Abstract

Photodynamic therapy (PDT) has been introduced in the early eighties for treating patients with malignancies in the tracheobronchial tract. After intravenous injection of the photosensitizers, the tumor area in the tracheobronchial tree is illuminated bronchoscopically using a laser fiber to transmit light of a specific wavelength during the procedure. Secondary tissue necrosis ensues, because of the thrombosis of the tumor vasculature leading to late tissue hypoxia. Ample data have shown that PDT is effective to obtain full depth tissue necrosis with relative sparing of the normal tissue. Local tumor control can be achieved. Competitive endoscopic techniques such as lasers and electrocautery are applicable to debulk tumor in a less selective but more immediate manner. Skin photosensitivity is a potential morbidity of PDT, especially in using the first generation photosensitizers. This limits its palliative potential.
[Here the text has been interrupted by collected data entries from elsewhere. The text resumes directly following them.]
-- ==== Sys2Proof/Laws/PerInstr.lean ====
section
/-! SUPPORT. Statements about every command, one lemma per constructor of `Instr`: the word of a well-formed command
stands in its row of spec/opcode_table.json and carries its operands (spec/30_encoding.md rules R60, R62). -/

namespace Sys2Proof.Laws

open Sys2Proof

/-- Masking a command word's opcode leaves nothing of its operands. -/
theorem commandWord_and_opcodeMask (op mask : Opcode) (a b : Word) :
    commandWord op a b &&& commandWord mask 0#64 0#64 = commandWord (op &&& mask) 0#64 0#64 := by
  apply BitVec.eq_of_getLsbD_eq
  intro k _
  rw [BitVec.getLsbD_and, getLsbD_commandWord, getLsbD_commandWord, getLsbD_commandWord]
  split
  · simp
  · split <;> simp

/-- A command word stands in the row whose opcode byte its own opcode matches. -/
theorem matches_of_opcodeInRow {op mask pattern : Opcode} (h : opcodeInRow op mask pattern = true) (a b : Word) :
    commandWord op a b &&& commandWord mask 0#64 0#64 = commandWord pattern 0#64 0#64 := by
  rw [commandWord_and_opcodeMask, beq_iff_eq.1 h]

/-- A command word of one assigned opcode stands in that opcode's row. -/
theorem matches_opcode (op : Opcode) (a b : Word) :
    commandWord op a b &&& commandWord 0xFF#8 0#64 0#64 = commandWord op 0#64 0#64 :=
  matches_of_opcodeInRow (beq_iff_eq.2 (BitVec.and_allOnes (x := op))) a b

/-- The command word of `i` matches the row of `i`, and its two operand fields are the operands of `i`. -/
def EncodedInRow.Statement (i : Instr) : Prop :=
  i.wellFormed = true →
    encode i &&& (tableRow (rowOf i)).2 = (tableRow (rowOf i)).1 ∧
    operandA (encode i) = (operandsOf i).1 ∧ operandB (encode i) = (operandsOf i).2

theorem EncodedInRow.cfga (a b : Word) : EncodedInRow.Statement (.cfga a b) := fun _ =>
  ⟨matches_opcode 0x01#8 a b, operandA_encode _, operandB_encode _⟩

theorem EncodedInRow.cfgp (a b : Word) : EncodedInRow.Statement (.cfgp a b) := fun _ =>
  ⟨matches_opcode 0x02#8 a b, operandA_encode _, operandB_encode _⟩

theorem EncodedInRow.get (a b : Word) : EncodedInRow.Statement (.get a b) := fun _ =>
  ⟨matches_opcode 0x03#8 a b, operandA_encode _, operandB_encode _⟩

theorem EncodedInRow.set (a b : Word) : EncodedInRow.Statement (.set a b) := fun _ =>
  ⟨matches_opcode 0x04#8 a b, operandA_encode _, operandB_encode _⟩

theorem EncodedInRow.len (a b : Word) : EncodedInRow.Statement (.len a b) := fun _ =>
  ⟨matches_opcode 0x05#8 a b, operandA_encode _, operandB_encode _⟩

theorem EncodedInRow.pad (a b : Word) : EncodedInRow.Statement (.pad a b) := fun _ =>
  ⟨matches_opcode 0x06#8 a b, operandA_encode _, operandB_encode _⟩

theorem EncodedInRow.cap (a b : Word) : EncodedInRow.Statement (.cap a b) := fun _ =>
  ⟨matches_opcode 0x07#8 a b, operandA_encode _, operandB_encode _⟩

theorem EncodedInRow.loc (a b : Word) : EncodedInRow.Statement (.loc a b) := fun _ =>
  ⟨matches_opcode 0x08#8 a b, operandA_encode _, operandB_encode _⟩

theorem EncodedInRow.rdc (a b : Word) : EncodedInRow.Statement (.rdc a b) := fun _ =>
  ⟨matches_opcode 0x09#8 a b, operandA_encode _, operandB_encode _⟩

theorem EncodedInRow.reserved00 (a b : Word) : EncodedInRow.Statement (.reserved00 a b) := fun _ =>
  ⟨matches_opcode 0x00#8 a b, operandA_encode _, operandB_encode _⟩

theorem EncodedInRow.reserved0A (op : Opcode) (a b : Word) : EncodedInRow.Statement (.reserved0A op a b) := fun h =>
  ⟨matches_of_opcodeInRow (mask := 0xFE#8) h a b, operandA_encode _, operandB_encode _⟩

theorem EncodedInRow.reserved0C (op : Opcode) (a b : Word) : EncodedInRow.Statement (.reserved0C op a b) := fun h =>
  ⟨matches_of_opcodeInRow (mask := 0xFC#8) h a b, operandA_encode _, operandB_encode _⟩

theorem EncodedInRow.reserved10 (op : Opcode) (a b : Word) : EncodedInRow.Statement (.reserved10 op a b) := fun h =>
  ⟨matches_of_opcodeInRow (mask := 0xF0#8) h a b, operandA_encode _, operandB_encode _⟩

theorem EncodedInRow.reserved20 (op : Opcode) (a b : Word) : EncodedInRow.Statement (.reserved20 op a b) := fun h =>
  ⟨matches_of_opcodeInRow (mask := 0xE0#8) h a b, operandA_encode _, operandB_encode _⟩

theorem EncodedInRow.reserved40 (op : Opcode) (a b : Word) : EncodedInRow.Statement (.reserved40 op a b) := fun h =>
  ⟨matches_of_opcodeInRow (mask := 0xC0#8) h a b, operandA_encode _, operandB_encode _⟩

theorem EncodedInRow.reserved80 (op : Opcode) (a b : Word) : EncodedInRow.Statement (.reserved80 op a b) := fun h =>
  ⟨matches_of_opcodeInRow (mask := 0x80#8) h a b, operandA_encode _, operandB_encode _⟩

end Sys2Proof.Laws
end

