/-- What a command word does to `length`, in any state (R27, R155). -/
theorem exec_decode_length {s t : State} {w : CommandWord} (h : exec (decode w) s = .next t) :
    t.length =
      if (opcodeField w = 0x01#8 ∨ opcodeField w = 0x02#8) ∧
          expectedStatus s (opcodeField w) (operandA w).toNat (operandB w).toNat = 0x00#8
      then operandA w else s.length := by
  unfold decode at h
  generalize opcodeField w = op at h ⊢
  by_cases hop : op = 0x01#8 ∨ op = 0x02#8
  · simp only [hop, true_and]
    obtain rfl | rfl := hop
    · rw [expectedStatus_cfga]
      exact configure_length h
    · rw [expectedStatus_cfgp]
      exact configure_length h
  · rw [if_neg fun hcfg => hop hcfg.1]
    exact exec_commandOfRow_length_of_not_configuration hop h

/-! ### Whole cells -/

/-- The field of all 64 bits is the word (R110, R112). -/
theorem extractField_full (x : Word) : extractField x 0 64 = x := by
  refine BitVec.eq_of_getLsbD_eq fun k hk => ?_
  rw [getLsbD_extractField, decide_eq_true hk, Bool.true_and, Nat.zero_add]

/-- A buffer of no element has no cell, even where `width` is no legal width (R101). -/
theorem capacityOf_of_length_zero {s : State} (h : s.length = 0#64) : capacityOf s = 0 := by
  have hL : s.length.toNat = 0 := congrArg BitVec.toNat h
  rw [capacityOf, hL]
  cases s.layout with
  | aligned =>
    refine Nat.div_eq_zero_iff.2 ?_
    omega
  | packed =>
    rw [capacityCells, Nat.zero_mul]
    rfl

/-- RDC of no cell of the buffer answers CellOutOfRange (R177). -/
theorem execRdc_of_outside {s : State} (hc : s.configured = true) {a : Word} (ha : capacityOf s ≤ a.toNat) (b : Word) :
    exec (.rdc a b) s = .next (answered s 0x07#8 0#64 0#64) := by
  obtain ⟨hc', -⟩ | ⟨-, -, hout⟩ | ⟨-, hin, -⟩ := execRdc_cases s a b
  · exact absurd (hc.symm.trans hc') (by decide)
  · exact hout
  · exact absurd ha (Nat.not_le.2 hin)

/-- RDC of a cell of the buffer answers what the cell holds (R156). -/
theorem execRdc_of_inside {s : State} (hc : s.configured = true) {a : Word} (ha : a.toNat < capacityOf s) (b : Word) :
    exec (.rdc a b) s = .next (answered s 0x00#8 (Memory.read s.cells a.toNat) 0#64) := by
  obtain ⟨hc', -⟩ | ⟨-, hout, -⟩ | ⟨-, -, hin⟩ := execRdc_cases s a b
  · exact absurd (hc.symm.trans hc') (by decide)
  · exact absurd ha (Nat.not_lt.2 hout)
  · exact hin

end Sys2Proof.Machine
end

section
/-! PROOFS. The statements about configuration and queries (spec/44_config_query.md). -/

namespace Sys2Proof.Machine

/-- Settles O16: CFGA is construction of an Aligned buffer. -/
theorem cfgaConstructsAnAlignedBuffer : Obligations.CfgaConstructsAnAlignedBuffer :=
  fun s L w => ⟨opcodeField_encode (.cfga L w), configure_outcome .aligned L w s⟩

/-- Settles O17: CFGP is construction of a Packed buffer. -/
theorem cfgpConstructsAPackedBuffer : Obligations.CfgpConstructsAPackedBuffer :=
  fun s L w => ⟨opcodeField_encode (.cfgp L w), configure_outcome .packed L w s⟩

/-- Settles O19: both commands are construction, which discards the old buffer. -/
theorem configurationDiscardsTheOldBuffer : Obligations.ConfigurationDiscardsTheOldBuffer := by
  intro i L w s t hi hmax hpend hresp
  obtain rfl | rfl := hi
  · refine (configure_discards hmax hpend hresp .aligned L w).imp_left ?_
    rintro ⟨u, hs, ht, hc, hL, hw, hlay, hzero⟩
    exact ⟨u, hs, ht, hc, hL, hw, fun _ => hlay, nofun, hzero⟩
  · refine (configure_discards hmax hpend hresp .packed L w).imp_left ?_
    rintro ⟨u, hs, ht, hc, hL, hw, hlay, hzero⟩
    exact ⟨u, hs, ht, hc, hL, hw, nofun, fun _ => hlay, hzero⟩

/-- Settles O26: LEN asks only that a buffer exists, and of all commands only a successful configuration writes
`length`. -/
theorem lenAnswersTheLength : Obligations.LenAnswersTheLength := by
  refine ⟨fun s a b => ⟨opcodeField_encode (.len a b), fun hc => whenConfigured_of_true hc _,
    fun hc => whenConfigured_of_false hc _⟩, fun s t w rest hpend hstep => ?_⟩
  rw [step_command hpend] at hstep
  -- Neither `length` nor the status depends on the moves pending.
  have hlength := exec_decode_length hstep
  exact hlength

/-- Settles O30, from the outcomes of RDC, the full field being the whole word, and the unused bits of a well-formed
buffer being 0. -/
theorem rdcAnswersTheCell : Obligations.RdcAnswersTheCell := by
  intro s a b
  refine ⟨opcodeField_encode (.rdc a b), fun hc => whenConfigured_of_false hc _,
    fun hc hout => execRdc_of_outside hc hout b, fun hc hin => ⟨execRdc_of_inside hc hin b, ?_, ?_⟩,
    fun hc hL => execRdc_of_outside hc ?_ b⟩
  · rw [maskedRead_inside hin, extractField_full]
  · exact fun hs k hfree => hs.unused_zero hc (a.toNat, k) hfree
  · rw [capacityOf_of_length_zero hL]
    exact Nat.zero_le _

end Sys2Proof.Machine
end

section
/-! SUPPORT. Which error each command raises, said once for every command and every state: the seven conditions of
spec/60_exceptions.md rules R171 to R177, and that an error answer is given exactly under the condition of its error. -/

namespace Sys2Proof.Machine

/-! ### The conditions -/

/-- The configuration command of a layout (R151, R152). -/
def configureCommand (lay : Layout) (L w : Word) : Instr :=
  match lay with
  | .aligned => .cfga L w
  | .packed => .cfgp L w

/-- The commands of the seven reserved rows (R66). -/
def IsReserved : Instr → Prop
  | .cfga _ _ | .cfgp _ _ | .get _ _ | .set _ _ | .len _ _ | .pad _ _ | .cap _ _ | .loc _ _ | .rdc _ _ => False
  | .reserved00 _ _ | .reserved0A _ _ _ | .reserved0C _ _ _ | .reserved10 _ _ _ | .reserved20 _ _ _
  | .reserved40 _ _ _ | .reserved80 _ _ _ => True

/-- The commands that R176 says need a buffer. -/
def NeedsBuffer (i : Instr) : Prop :=
  ∃ a b : Word, i = .get a b ∨ i = .set a b ∨ i = .len a b ∨ i = .pad a b ∨ i = .cap a b ∨ i = .loc a b ∨ i = .rdc a b

/-- The condition under which the command `i` raises the error in `s` (R171 to R177). -/
def ErrorCondition (s : State) (i : Instr) : CommandError → Prop
  | .invalidWidth => ∃ L w : Word, (i = .cfga L w ∨ i = .cfgp L w) ∧ widthValid w.toNat = false
  | .indexOutOfBounds =>
    s.configured = true ∧ ∃ a b : Word, (i = .get a b ∨ i = .set a b ∨ i = .loc a b) ∧ s.length.toNat ≤ a.toNat
  | .valueTooWide =>
    s.configured = true ∧ ∃ a b : Word, i = .set a b ∧ a.toNat < s.length.toNat ∧ 2 ^ s.width ≤ b.toNat
  | .capacityExceeded =>
    ∃ (lay : Layout) (L w : Word), i = configureCommand lay L w ∧ widthValid w.toNat = true ∧
      s.maxCells < capacityCells lay L.toNat w.toNat
  | .illegalCommand => IsReserved i
  | .notConfigured => s.configured = false ∧ NeedsBuffer i
  | .cellOutOfRange => s.configured = true ∧ ∃ a b : Word, i = .rdc a b ∧ capacityOf s ≤ a.toNat

theorem exec_configureCommand (lay : Layout) (L w : Word) (s : State) :
    exec (configureCommand lay L w) s = configure lay L w s := by
  cases lay <;> rfl

/-- A row's opcodes are no smaller than its pattern. -/
theorem le_of_opcodeInRow {op mask pattern : Opcode} (h : opcodeInRow op mask pattern = true) : pattern ≤ op := by
  obtain rfl : op &&& mask = pattern := beq_iff_eq.1 h
  exact Nat.and_le_left

/-- The reserved rows are the opcodes `0x00` and `0x0A` to `0xFF` (R66). -/
theorem isReserved_iff_opcode {i : Instr} (h : i.wellFormed = true) :
    IsReserved i ↔ opcodeOf i = 0x00#8 ∨ 0x0A#8 ≤ opcodeOf i := by
  cases i with
  | cfga | cfgp | get | set | len | pad | cap | loc | rdc => simp [IsReserved, opcodeOf]
  | reserved00 => exact ⟨fun _ => .inl rfl, fun _ => trivial⟩
  | reserved0A | reserved0C | reserved10 | reserved20 | reserved40 | reserved80 =>
    exact ⟨fun _ => .inr (BitVec.le_trans (by decide) (le_of_opcodeInRow h)), fun _ => trivial⟩

/-! ### A command whose condition holds raises the error -/

/-- The first check of a command after the check for a buffer. -/
theorem whenConfigured_firstCheck {s : State} (hc : s.configured = true) {p : Prop} [Decidable p] (hp : p)
    (e : CommandError) (k : Host.Outcome State Fault Refusal) :
    whenConfigured s (if p then raiseError e s else k) = .next (answered s (errorCode e) 0#64 0#64) := by
  rw [whenConfigured_of_true hc, if_pos hp, raiseError_eq]

/-- SET of a valid index checks the value next (R131, R173). -/
theorem execSet_of_valueTooWide {s : State} (hc : s.configured = true) {a b : Word} (ha : a.toNat < s.length.toNat)
    (hb : 2 ^ s.width ≤ b.toNat) : exec (.set a b) s = .next (answered s 0x03#8 0#64 0#64) := by
  have hexec : exec (.set a b) s = execSet a b s := rfl
  rw [hexec, execSet, whenConfigured_of_true hc, if_neg (Nat.not_le.2 ha), if_pos hb]
  rfl

/-- The check for a buffer comes first, whatever the operands (R176). -/
theorem exec_of_not_configured {s : State} (hc : s.configured = false) {i : Instr} (hi : NeedsBuffer i) :
    exec i s = .next (answered s 0x06#8 0#64 0#64) := by
  obtain ⟨a, b, rfl | rfl | rfl | rfl | rfl | rfl | rfl⟩ := hi <;> exact whenConfigured_of_false hc _

theorem exec_of_isReserved {i : Instr} (hi : IsReserved i) (s : State) :
    exec i s = .next (answered s 0x05#8 0#64 0#64) := by
  cases i with
  | cfga | cfgp | get | set | len | pad | cap | loc | rdc => exact hi.elim
  | reserved00 | reserved0A | reserved0C | reserved10 | reserved20 | reserved40 | reserved80 => rfl

theorem exec_of_errorCondition {s : State} {i : Instr} {e : CommandError} (h : ErrorCondition s i e) :
    exec i s = .next (answered s (errorCode e) 0#64 0#64) := by
  cases e with
  | invalidWidth =>
    obtain ⟨L, w, rfl | rfl, hw⟩ := h
    · exact configure_of_widthInvalid hw .aligned L s
    · exact configure_of_widthInvalid hw .packed L s
  | indexOutOfBounds =>
    obtain ⟨hc, a, b, rfl | rfl | rfl, ha⟩ := h <;> exact whenConfigured_firstCheck hc ha _ _
  | valueTooWide =>
    obtain ⟨hc, a, b, rfl, ha, hb⟩ := h
    exact execSet_of_valueTooWide hc ha hb
  | capacityExceeded =>
    obtain ⟨lay, L, w, rfl, hw, hcap⟩ := h
    rw [exec_configureCommand]
    exact configure_of_capacityExceeded (widthValid_iff.1 hw) hcap
  | illegalCommand => exact exec_of_isReserved h s
  | notConfigured =>
    obtain ⟨hc, hi⟩ := h
    exact exec_of_not_configured hc hi
  | cellOutOfRange =>
    obtain ⟨hc, a, b, rfl, ha⟩ := h
    exact execRdc_of_outside hc ha b

/-! ### A command ends in no other error -/

/-- The outcome of the command `i` in `s` is an error whose condition holds, or an OK response, or a fault. -/
inductive EndsByItsConditions (s : State) (i : Instr) : Host.Outcome State Fault Refusal → Prop where
  | error (e : CommandError) (h : ErrorCondition s i e) :
    EndsByItsConditions s i (.next (answered s (errorCode e) 0#64 0#64))
  | ok (t : State) (d0 d1 : Word) (hr : t.responses = s.responses) :
    EndsByItsConditions s i (.next (answered t okCode d0 d1))
  | fault (f : Fault) : EndsByItsConditions s i (.fault f)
More selective and more phototoxic sensitizers in combination with the use of portable diode laser, may improve the clinical usefulness of PDT in the management of lung cancer patients. However, cost-effectiveness studies comparing PDT and other local bronchoscopic treatment modalities such as thermal lasers, electrocautery, cryotherapy, brachytherapy, whether or not in addition to external radiotherapy and chemotherapy, should be conducted to define its definite role in the palliative treatment of advanced obstructive bronchial cancers.